Zuri groaned. "But we've only been here for a few hours!"

"We knew we'd only get a few when we decided to come ashore," I reminded her. "Come on, love. We'll be back on solid ground before you know it." I stood up and offered her my hand. She took it and I hauled her arm, both of us laughing at the cascade of sand that fell from her. As we walked back to the ship, I brushed all that sand off of her, the ring left in my pocket.


Theodore cornered me shortly after Zuri retreated into the cabin. "So, did you do it?"

"I was about to when you and Anamaria came and had to bother us!" I hissed under my breath.

Theo's mouth moved in an O. "James, I'm so sorry. If I had known, I swear... Why couldn't we have been a few minutes later?!"

"What?" Anamaria asked.

"James was gonna propose when we went to get them!"

Anamaria winced, her look of sympathy almost too much to bear. "Oh, Norrington, I'm so sorry. Theodore's right. If we'd just been a little later—" she waved her hand around "—you and Zuri would be engaged!"

"Shhh!" I hissed as the door to Zuri's cabin opened. She came over to use and wrapped her arms around my waist from behind, burying her head into my back.

"Come. To. Bed," Zuri ordered, pulling me backward. I laughed and relented.

"Okay, okay. Let's get some sleep, sweetheart."

"Yeah, sleep," Philip snickered. I shot him a glare over my shoulder.

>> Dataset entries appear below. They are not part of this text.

-- ==== Sys2Proof/Machine/Switch.lean ====
section
/-! DEFINITION. Machine/Switch.lean: the switch core: classification, admission, scheduling, epochs, lost copies, capture, and
the transit path (R157 to R192, R319, R320, R342). -/

namespace Sys2Proof.Machine

/-! ### Cells and queues -/

/-- The cells of a frame (R159). -/
def frameCells (f : Frame) : Nat := (frameLen f + 255) / 256

/-- Free cells (R159). -/
def State.freeCells (s : State) : Nat := 24576 - (s.sw.frames.map (fun e => e.2.cells)).sum

/-- Cells in a queue. -/
def State.queueCells (s : State) (key : Nat) : Nat := ((s.swQueue key).map (·.cells)).sum

/-- The sub-queue of an output that a sub-queue number stands for: only region outputs have nine (R164). -/
def subQueue (o sub : Nat) : Nat := if 6 ≤ o ∧ o ≤ 9 then min sub 8 else 0

/-- Output o is up (R157). -/
def State.portUp (s : State) (o : Nat) : Bool := s.flag (SW_OSTAT.up o)

/-- Frames that a seam does not hold back (R240). -/
def seamExempt (f : Frame) : Bool := f.ftype == 0xA || f.ftype == 0xB || f.ftype == 0xC

/-- A request that wants a completion (R234). -/
def nonPosted (f : Frame) : Bool := f.ftype == 2 || f.ftype == 4

/-- The domain address and the originator unit of a request (R234). -/
def frameAddr (f : Frame) : Nat := ofBytes ((List.range 5).map (nth f.b))
def frameUnit (f : Frame) : Nat := nth f.b 6 + 256 * nth f.b 7

/-- The completion of a request (R234). -/
def State.complFrame (s : State) (f : Frame) (status detail : Nat) (idx : Nat := 0) (data : List Nat := []) : Frame :=
  { ftype := 5, cls := s.get SW_BUFCFG.addr_class, dst := f.src, src := s.nodeId, a := status + 256 * detail
    b := [idx, 0, 0, 0, 0, nth f.b 5, nth f.b 6, nth f.b 7], payload := data }

/-! ### Lost copies (R178 to R181) -/

/-- The drop reasons. -/
abbrev drFULL : Nat := 1
abbrev drDOWN : Nat := 2
abbrev drDEADLINE : Nat := 3
abbrev drOVERSIZE : Nat := 4
abbrev drFLUSH : Nat := 5
abbrev drTOO_LONG : Nat := 6
abbrev drNO_ROUTE : Nat := 7

/-- The status with which a lost non-posted request completes (R178). -/
def dropStatus (reason o : Nat) : Nat := match reason with
  | 1 => stBUSY
  | 2 => if o < 2 then stNO_NODE else stFAULT
  | 3 => stTIMEOUT
  | 5 => stDISCARDED
  | 6 => stILLEGAL
  | _ => stFAULT

/-- A lost non-posted request completes (R178). -/
def State.answerLost (s : State) (f : Frame) (reason o : Nat) : State :=
  if nonPosted f then s.toSwitch 5 { frame := s.complFrame f (dropStatus reason o) 0, route := .addr } else s

/-- A lost copy increments the drop counters of its output and class (R179, R335). -/
def State.countDrop (s : State) (o c reason : Nat) : State :=
  let s := if reason = drFULL then s.bump (SW_OQDROP.full o c) else s.bump (SW_OQDROP.other o c)
  match gateOf o with
  | none => s
  | some g =>
    if reason = drOVERSIZE then s.bump (ETH_GDROP.oversize g c)
    else if reason = drDEADLINE then s.bump (ETH_GDROP.deadline g c)
    else s

/-- The 32 bytes of a notice of missed outputs with their reasons (R181). -/
def State.noticeBytes (s : State) (f : Frame) (index cls epoch : Nat) (grouped : Bool) (missed : List (Nat × Nat)) :
    List Nat :=
  let mask := (missed.map (fun m => 2 ^ m.1)).sum
  let codes := (missed.map (fun m => m.2 * 16 ^ m.1)).sum
  [if grouped then stPARTIAL else stDISCARDED, s.nodeId] ++ leBytes 2 (index % 1024 + b2n grouped * 2 ^ 15) ++
    leBytes 2 mask ++ [cls, epoch] ++ leBytes 5 codes ++ [0, 0, 0] ++
    (match f.ext with
      | some e => extBytes e
      | none => List.replicate 8 0) ++ (f.payload ++ List.replicate 8 0).take 8

/-! ### Capture (R183 to R186) -/

/-- The 96 bytes of a capture entry (R184). -/
def State.captureBytes (s : State) (f : Frame) (i o c epoch reason index : Nat) (grouped : Bool) : List Nat :=
  let all := frameBytes f
  (all ++ List.replicate 64 0).take 64 ++ timeBytes s.time ++
    [i % 16 + 16 * o, c % 8 + 8 * b2n f.cm + 16 * b2n (reason != 0) + 32 * b2n grouped + 64 * b2n (decide (64 < all.length)),
     epoch, reason] ++
    leBytes 2 all.length ++ leBytes 2 (index % 1024 + b2n grouped * 2 ^ 15) ++ [f.src, f.dst] ++
    leBytes 4 s.sw.capSeq ++ leBytes 4 s.sw.capLost

/-- Captures written in the current microsecond. -/
def State.capturesNow (s : State) : Nat := if s.sw.capRate.1 = s.now / 1000 then s.sw.capRate.2 else 0

/-- Write a capture entry, or lose it when the ring is full (R185) or faster than 100 M entries/s: more than 100 in one
microsecond (R157, R183; log 54). -/
def State.captureWrite (s : State) (bs : List Nat) : State :=
  let wr := s.get SW_CAPWR.wr
  let n := s.capturesNow
  if (!s.flag SW_CAPCFG.wrap && (wr + 1) % 4096 == s.get SW_CAPRD.rd) || decide (100 ≤ n) then
    ({ s with sw := { s.sw with capLost := s.sw.capLost + 1 } }).bump SW_CAPLOST.lost
  else
    let s := { s with sw := { s.sw with capRate := (s.now / 1000, n + 1) } }
    let s := s.setBytes (4096 * s.get SW_CAPBASE.base + 96 * wr) bs
    let s := { s with sw := { s.sw with capSeq := (s.sw.capSeq + 1) % 2 ^ 32, capLost := 0 } }
    s.put SW_CAPWR.wr (wr + 1)

/-- Capture a copy for output o (0xF: an ingress drop) if it is wanted (R183). -/
def State.captureCopy (s : State) (f : Frame) (i o c epoch reason index : Nat) (grouped want : Bool) : State :=
  let chosen := bit (s.get SW_CAPSEL.in_mask) i && bit (s.get SW_CAPSEL.out_mask) o && bit (s.get SW_CAPCLASS.classes) c
  if s.flag SW_CAPCFG.en && !s.flag SW_CAPCFG.stopped &&
      (want || (decide (o < 10) && chosen) || (s.flag SW_CAPCFG.drops && reason != 0)) then
    s.captureWrite (s.captureBytes f i o c epoch reason index grouped)
  else s

/-! ### Classification (R168 to R172) -/

/-- The port and sub-queue that own a node-space offset (R168, R268). -/
def addrPort (ofs : Nat) : Nat × Nat :=
  if 0x3000000 ≤ ofs ∧ ofs < 0x5000000 then
    let c := (ofs - 0x3000000) / 0x100000
    (6 + c / 8, c % 8)
  else if 0x2000000 ≤ ofs ∧ ofs < 0x3000000 then (6 + (ofs - 0x2000000) / 0x400000, 8)
  else if 0x1000000 ≤ ofs ∧ ofs < 0x1C00000 then (6 + (ofs - 0x1000000) / 0x300000, 8)
  else if 0x8000000 ≤ ofs ∧ ofs < 0x8600000 then (6 + (ofs - 0x8000000) / 0x180000, 8)
  else if 0x300000 ≤ ofs ∧ ofs < 0x400000 then (2, 0)
  else (5, 0)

The next day, disaster struck. It was about midday when Zuri freaked out up in the crow's nest. At first, none of us understood her. She was talking too fast for any of us to decipher what she was saying, though she was frantically pointing and waving her arms about.

"WHAT?" Anamaria yelled. Zuri gave up shouting and stood absolutely still, pointing. I followed her arm and my heart dropped like a stone.

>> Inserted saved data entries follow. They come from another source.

/-- FIDLE_BURST: 256 IDLE blocks on each data lane. -/
def execFidleBurst (p : Fin 2) (s : State) : Out :=
  next (if s.flag (RING_LSTAT.fidle_tx p) then
    s.emit (.idle p ((s.lanesUsed p).map (fun i => s.get (laneFld p i))) (some 256)) else s)

/-- FIDLE_EXIT: this end leaves fast idle (tx), or the peer does. -/
def execFidleExit (p : Fin 2) (tx : Bool) (s : State) : Out :=
  if tx then
    next (if s.flag (RING_LSTAT.fidle_tx p) then
      (((s.setLink p { s.link p with exitAt := some s.now }).put (RING_LSTAT.fidle_tx p) 0).sendBlock p 0x8D 4).fidleState p
      else s)
  else next (if s.flag (RING_LSTAT.fidle_rx p) then (s.put (RING_LSTAT.fidle_rx p) 0).fidleState p else s)

end Sys2Proof.Machine
end

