-- ==== Sys2Proof/Machine/Power.lean ====
section
/-! DEFINITION. Machine/Power.lean: die W: seating, the card FET, the 16 feeds and the regulators (R443 to R458). FET u is
feed u below 16 and the card at 16. Voltages are in units of 10 mV; the electrical condition that a command tells is its
operand. -/

namespace Sys2Proof.Machine

/-- The controller states (R446). -/
abbrev psSEAT : Nat := 0
abbrev psOFF : Nat := 1
abbrev psWAIT_TEMP : Nat := 2
abbrev psRAMP : Nat := 3
abbrev psON : Nat := 4
abbrev psRETRY_WAIT : Nat := 5
abbrev psSTOPPED : Nat := 6
abbrev psSHORT : Nat := 7

/-- The fields of FET u. -/
def fetState (u : Nat) : Fld := if u = 16 then PWR_STATUS.card_state else FEED_STAT.state u
def fetPg (u : Nat) : Fld := if u = 16 then PWR_STATUS.card_pg else FEED_STAT.pg u
def fetShort (u : Nat) : Fld := if u = 16 then PWR_STATUS.fet_short else FEED_STAT.short u
def fetLimit (u : Nat) : Fld := if u = 16 then PWR_STATUS.limit else FEED_STAT.limit u
def fetTrips (u : Nat) : Fld := if u = 16 then PWR_CARDCNT.trips else FEED_CNT.trips u
def fetModel (u : Nat) : Fld := if u = 16 then PWR_CARDMEAS1.t_model else FEED_MEAS.t_model u

/-- The cast values of FET u: fault time in 100 µs, retries, PG_DELAY in 100 µs, T_RESTART and T_TRIP as °C + 64. -/
def State.fetTime (s : State) (u : Nat) : Nat :=
  min 1000 (max 1 (s.get (if u = 16 then PWR_CARDCFG0.ftimer else FEED_CFG0.ftimer u)))
def State.fetRetries (s : State) (u : Nat) : Nat :=
  s.get (if u = 16 then PWR_CARDCFG0.retry_max else FEED_CFG0.retry_max u)
def State.fetDelay (s : State) (u : Nat) : Nat :=
  max 1 (s.get (if u = 16 then PWR_CARDCFG1.pg_delay else FEED_CFG1.pg_delay u))
def State.fetRestart (s : State) (u : Nat) : Nat :=
  s.get (if u = 16 then PWR_CARDCFG1.t_restart else FEED_CFG1.t_restart u)
def State.fetTripAt (s : State) (u : Nat) : Nat :=
  s.get (if u = 16 then PWR_CARDCFG1.t_trip else FEED_CFG1.t_trip u)

def State.fet (s : State) (u : Nat) : Fet := SMap.getD s.pow.fets u {}
def State.setFet (s : State) (u : Nat) (x : Fet) : State :=
  { s with pow := { s.pow with fets := SMap.set s.pow.fets u x {} } }

/-- The gate of FET u is on (R446). -/
def State.gateOn (s : State) (u : Nat) : Bool := s.get (fetState u) == psRAMP || s.get (fetState u) == psON

/-- A supply inside the window of PWR_VINWIN (R449). -/
def State.inWindow (s : State) (v : Nat) : Bool :=
  decide (25 * s.get PWR_VINWIN.uv ≤ v) && decide (v ≤ 25 * s.get PWR_VINWIN.ov)

/-- An output inside its window (R453). -/
def State.outputGood (s : State) (supply vout : Nat) : Bool := decide (supply ≤ vout + 5 * s.get PWR_VINWIN.pg_drop)

/-- Die W measures the supply and the output of FET u. -/
def State.feedMeasure (s : State) (u supply vout : Nat) : State :=
  if u = 16 then s.puts [(PWR_CARDMEAS0.vin, supply), (PWR_CARDMEAS0.vout, vout)]
  else s.puts [(PWR_FIELD.vfield, supply), (FEED_STAT.vout u, vout)]

/-- Die W detects a fault: it is reported at once, or waits while die S has no power or the S–W link is lost (R448, R461). -/
def State.wReport (s : State) (f : FaultInfo) : State :=
  if s.pow.dieOff || s.lev.wLost then { s with pow := { s.pow with waiting := s.pow.waiting ++ [f] } } else s.report f

/-- A fault of FET u (R461): its sources for the card and for a feed. -/
def State.fetReport (s : State) (u card feed extra : Nat) : State :=
  if u = 16 then s.wReport { src := card, master := 0x0A10, addr := s.domainAddr PWR_STATUS.addr, extra := extra }
  else s.wReport { src := feed, master := 0x0A00 + u, addr := s.domainAddr (FEED_CTL.addr u), extra := extra }

/-- The enables that are up drop in reverse order, 100 µs apart (R455). -/
def State.dropEnables (s : State) : State :=
  let en := s.get PWR_STATUS.reg_en
  let s := ((members 4 en).reverse).foldl (fun s i => s.emit (.regEn i false)) s
  { s.zero PWR_STATUS.reg_en with pow := { s.pow with enAt := [] } }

A ship was on the horizon, limping her way over to us. 

We stayed stationary for nearly three hours as the ship approached. When it got close enough for me to make out its captain, my heart squeezed in my chest and I found it hard to breathe.

"Zuri, it's Barbossa."

"And Will and Elizabeth," she added as she joined me, her voice grim, her gaze deadly as she stared across the water to the two lovers at the prow. She turned to me, her eyes somber. "This is where I leave you, my love."

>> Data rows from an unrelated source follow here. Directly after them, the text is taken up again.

-- ==== Sys2Proof/Machine/Cores.lean ====
section
/-! DEFINITION. Machine/Cores.lean: the core pairs: commands, lockstep, events, doorbells, the watchdog and the TCM windows (R367 to
R374, R390). -/

namespace Sys2Proof.Machine

/-- Lines of a pair's interrupts: fault (R466), event and doorbell (R373). -/
abbrev ciFAULT : Nat := 0
abbrev ciEVENT : Nat := 1
abbrev ciDOORBELL : Nat := 2

/-- A pair is halted: stopped by command, or by a mismatch (R370, R372). -/
def State.pairHalted (s : State) (p : Nat) : Bool := s.get (CORE_STAT.run p) == 0 || s.get (CORE_STAT.run p) == 3

/-- The status of a CORE_CTL command and what it does, each in turn (R372). -/
def State.coreCommand (s : State) (p w : Nat) : State × Nat :=
  if s.get (CORE_STAT.role p) ≠ 1 then (s, stSTATE)
  else
    let bad := bit w 0 && !s.pairHalted p
    let s' := if bit w 0 then s.put (CORE_STAT.run p) 1 else s
    let s' := if bit w 1 || bit w 2 then s'.put (CORE_STAT.run p) 0 else s'
    if bad then (s, stSTATE) else (s', stOK)

/-- A write of CORE_CTL[p] (R24, R372, R390). -/
def State.coreCtl (s : State) (p : Nat) (o : Origin) (w : Nat) : State :=
  if s.foreignCore o then s.done o stAUTH
  else
    let r := s.coreCommand p w
    let s := r.1.put (CORE_STAT.last_status p) r.2
    if r.2 = stSTATE then s.refuse o CORE_REFUSED.count else s.done o r.2

/-- CORE_START (R372). -/
def execCoreStart (p : Fin 10) (o : Origin) (w : Nat) (s : State) : Out := fin (s.coreCtl p o (withBit w 0))

/-- CORE_HALT (R372). -/
def execCoreHalt (p : Fin 10) (o : Origin) (w : Nat) (s : State) : Out := fin (s.coreCtl p o (withBit w 1))

/-- CORE_RESET (R372): memories keep their contents. -/
def execCoreReset (p : Fin 10) (o : Origin) (w : Nat) (s : State) : Out := fin (s.coreCtl p o (withBit w 2))

/-! ### Lockstep (R370, R387) -/

/-- A mismatch of the manager pair starts a manager restart: the pair is reset into the boot ROM, outputs are held, and an activation
ends. -/
def State.managerMismatch (s : State) : State :=
  let s := match s.cst.act with
    | some a =>
      let s := if a.hitless then s else { s with cst := { s.cst with paused := s.changedPairs a.copy } }
      let s := s.activationResult a.m stFAULT [0xFC]
      let s := if a.hitless then s.resetStandby else s
      (s.zero NODE_STATE.pause).setNodeState nsSERVICE
    | none => match s.cst.job with
      | some (.prepare m _ _) => s.endJob.activationResult m stFAULT [0xFC]
      | _ => s
  ({ s with cst := { s.cst with restart := true } }.holdOutputs).stopWatchdog.put (CORE_STAT.run s.managerPair) 2

/-- A mismatch of the standby pair ends an activation that uses it, or that prepares for it; NODE_RES[m][0] of that end is not given. -/
def State.standbyMismatch (s : State) (p : Nat) : State :=
  let s := match s.hitlessAct with
    | some a => ((s.activationResult a.m stFAULT [Config.freeWord s.draws]).draw).setNodeState nsSERVICE
    | none => match s.cst.job with
      | some (.prepare m _ true) => (s.endJob.activationResult m stFAULT [Config.freeWord s.draws]).draw
      | _ => s
  s.puts [(CORE_STAT.run p, 3), (CORE_STAT.standby_ready p, 0)]

/-- LOCKSTEP_MISMATCH of pair p (R370). -/
def execLockstepMismatch (p : Fin 10) (s : State) : Out :=
  let run := s.get (CORE_STAT.run p)
  if s.flag (CORE_STAT.mode p) || (run != 1 && run != 2) then fin s
  else
    let role := s.get (CORE_STAT.role p)
    let s := (s.put (CORE_STAT.run p) 3).bump (CORE_LSERR.mismatches p)
    let s := if role = 0 then s.managerMismatch else if role = 2 then s.standbyMismatch p else s
    fin (s.report { src := 0x71, master := unitCORE (2 * p), addr := s.domainAddr (CORE_CTL.addr p), extra := p })

/-- MANAGER_RESTART (R370, R384): the boot ROM assays the booted copy and starts Dregrim from it, which starts the customer pairs
that a pause had halted; outputs follow their drivers again. -/
def execManagerRestart (s : State) : Out :=
  match s.cst.restart, s.cst.fwCopy with
  | true, some c =>
    if s.fwAssay (s.image (fwBase c)) ≠ 0 then fin s
    else
      let s := (s.runManager c).restartPairs s.cst.paused (s.image (fwBase c))
      let s := { s with cst := { s.cst with restart := false, paused := [] } }
      fin (if s.nodeState = nsORPHAN then s else s.endHold)
  | _, _ => fin s

/-! ### Events and doorbells (R373) -/

/-- Unread messages in the event ring of pair p. -/
def State.unread (s : State) (p : Nat) : Nat := SMap.getD s.core.unread p 0

/-- CORE_EVENT: the message of an EVENT frame for a core pair. -/
def execCoreEvent (f : Frame) (s : State) : Out :=
  let p := f.a % 256
  if f.ftype ≠ 6 ∨ bit f.a 15 = false ∨ 10 ≤ p then fin s
  else if 64 ≤ s.unread p then fin (s.bump (CORE_EVDROP.count p))
  else
    let wr := s.get (CORE_EVWR.wr p)
    let at_ := (16 * s.get (CORE_EVBASE.base p) + 16 * wr) % 0x80000
    let s := s.coreWrite p (0x80000 + at_) ((f.payload ++ List.replicate 16 0).take 16)
    let s := s.put (CORE_EVWR.wr p) (wr + 1)
    let s := { s with core := { s.core with unread := SMap.set s.core.unread p (s.unread p + 1) 0 } }
    fin (s.emit (.irq (unitCORE (2 * p)) ciEVENT))

/-- DOORBELL: a write of CORE_DOORBELL[p]. -/
def execDoorbell (p : Fin 10) (o : Origin) (w : Nat) (s : State) : Out :=
  let w := w % 2 ^ 32
  let s := s.put (CORE_DOORBELL.bells p) (s.get (CORE_DOORBELL.bells p) ||| w)
  fin ((if w = 0 then s else s.emit (.irq (unitCORE (2 * p)) ciDOORBELL)).done o stOK)

/-- DBCLR: a write of CORE_DBCLR[p]. -/
def execDbclr (p : Fin 10) (o : Origin) (w : Nat) (s : State) : Out :=
  let b := s.get (CORE_DOORBELL.bells p)
  fin ((s.put (CORE_DOORBELL.bells p) (b - (b &&& w))).done o stOK)

/-! ### The watchdog (R374) -/

/-- KICK: a write of CORE_WDOG with kick, which counts from the manager pair only (R390). -/
def execKick (o : Origin) (w : Nat) (s : State) : Out :=
  let mine := match o with
    | .core c => c.val / 2 == s.managerPair
    | _ => false
  let s := s.writeReg o CORE_WDOG.addr w
  fin ((if mine && s.core.wdog.isSome then s.startWatchdog else s).done o stOK)

/-- WATCHDOG_EXPIRE (R25, R374, R461): the reaction is NODE_RESET. -/
def execWatchdogExpire (s : State) : Out :=
  match s.core.wdog with
  | none => fin s
  | some t =>
    if s.now < t + 1000000 * max 1 (s.get CORE_WDOG.timeout) then fin s
    else
      let p := s.managerPair
      fin (s.stopWatchdog.report { src := 0x73, master := unitCORE (2 * p), addr := s.domainAddr CORE_WDOG.addr, extra := p })

/-! ### Loads and windows (R368, R390) -/

/-- What a core address names (R368): a byte of the memories of its pair, at an offset of R390, or of the node space of a node. -/
inductive CoreTarget where
  | own (ofs : Nat)
  | space (node ofs : Nat)
  deriving DecidableEq, Repr

/-- The address map of core c (R368); in lockstep both cores use the first field of CORE_DWIN. -/
def State.coreMap (s : State) (c a : Nat) : Option CoreTarget :=
  let p := c / 2
  if a < 0x40000 then some (.own (c % 2 * 0x40000 + a))
  else if 0x10000000 ≤ a ∧ a < 0x10080000 then some (.own (0x80000 + (a - 0x10000000)))
  else if 0x20000000 ≤ a ∧ a < 0x30000000 then some (.space s.nodeId (a - 0x20000000))
  else if 0x30000000 ≤ a ∧ a < 0x40000000 then
    some (.space (if s.flag (CORE_STAT.mode p) ∧ c % 2 = 1 then s.get (CORE_DWIN.node1 p) else s.get (CORE_DWIN.node0 p))
      (a - 0x30000000))
  else none

/-- CORE_ACCESS_FAULT (R368): a load or store of core c at core address a; one outside the map raises an access fault, and so does a load
that completes with a status other than OK. -/
def execCoreAccessFault (c : Fin 20) (a : Nat) (store : Bool) (status detail : Nat) (s : State) : Out :=
  fin (match s.coreMap c a with
    | none => s.emit (.accessFault c store)
    | some (.space node ofs) => if store || status % 256 == stOK then s else s.coreFault c node ofs status detail
    | some (.own _) => s)

/-- TCM_WINDOW_WRITE at an offset of window v (R390). -/
def execTcmWindowWrite (v : Fin 4) (o : Origin) (ofs : Fin 0x100000) (bs : List Nat) (s : State) : Out :=
  let p := s.get (CORE_WINSEL.pair v)
  if s.foreignCore o then fin (s.done o stAUTH)
  else if 10 ≤ p then fin (s.done o stOK)
  else if !s.pairHalted p then fin (s.refuse o CORE_REFUSED.count)
  else fin ((s.coreWrite p ofs (bs.take (0x100000 - ofs))).done o stOK)

end Sys2Proof.Machine
end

A whimper escaped me. "No, Zuri, please..." I protested.

"We talked about this, Jamie," she said quietly. "We agreed that I'd leave you through the journey."

My lower lip trembled. "But this whole trip has been so perfect. It's just been us and our skeleton crew and I had so much more planned for us—"

"I know, Jamie," Zuri crooned, tucking herself into my side. "I don't want to go. I really don't. But if I want my brother back..."

"You want your pirate brother back more than you want your marine?" Thomas said, staring at us, in the midst of looping coils of rope together. Clearly, he'd overheard.

Zuri's eyes filled with tears. "I don't want one over the other. I can't want one over the other." A tear traced down her cheek. I rubbed it away with my thumb and kissed her softly.

"You don't have to," I whispered. "I know you need to get him back. Just know that I'll be waiting for you, here, in the living world, while you're gone. Alright?"

Slowly, she nodded.

"C'mere," I said and I pulled her close. Thomas got the message and moved off. When he was gone and the others out of sight, my mouth found Zuri's and we had some peace and quiet as my tongue parted her lips and we shared a passionate yet kind kiss.


The ship, her sails tattered and her wood splintering, her hull cracked down the side, came up beside us. I eyed her warily.

"Captain, don't stay too long!" I called. "I don't want your ship dragging down mine."

"Tell that to yer girl!" Barbossa yelled back across the small span. "You want us to leave, we need Zuri."

Elizabeth and William swung across the gap. "Come on, Zuri!" Elizabeth called. "We gotta go." She eyed the ship she'd come from. "Before the ship sinks."

Zuri pressed against me. "I don't wanna get on that thing," she said, her nose curling in disgust.

Turner looked exasperated. "It's the only ship we've got."

"That's not a ship," Zuri said sourly. "That is a death trap."

I snorted my agreement. "I don't want Zuri on that thing."

Zuri looked at me, then at the wounded ship, then back at me. A gleam came into her eyes. With a confidence that seemed to come from thin air, she declared for both ships to hear, "I have a proposal!"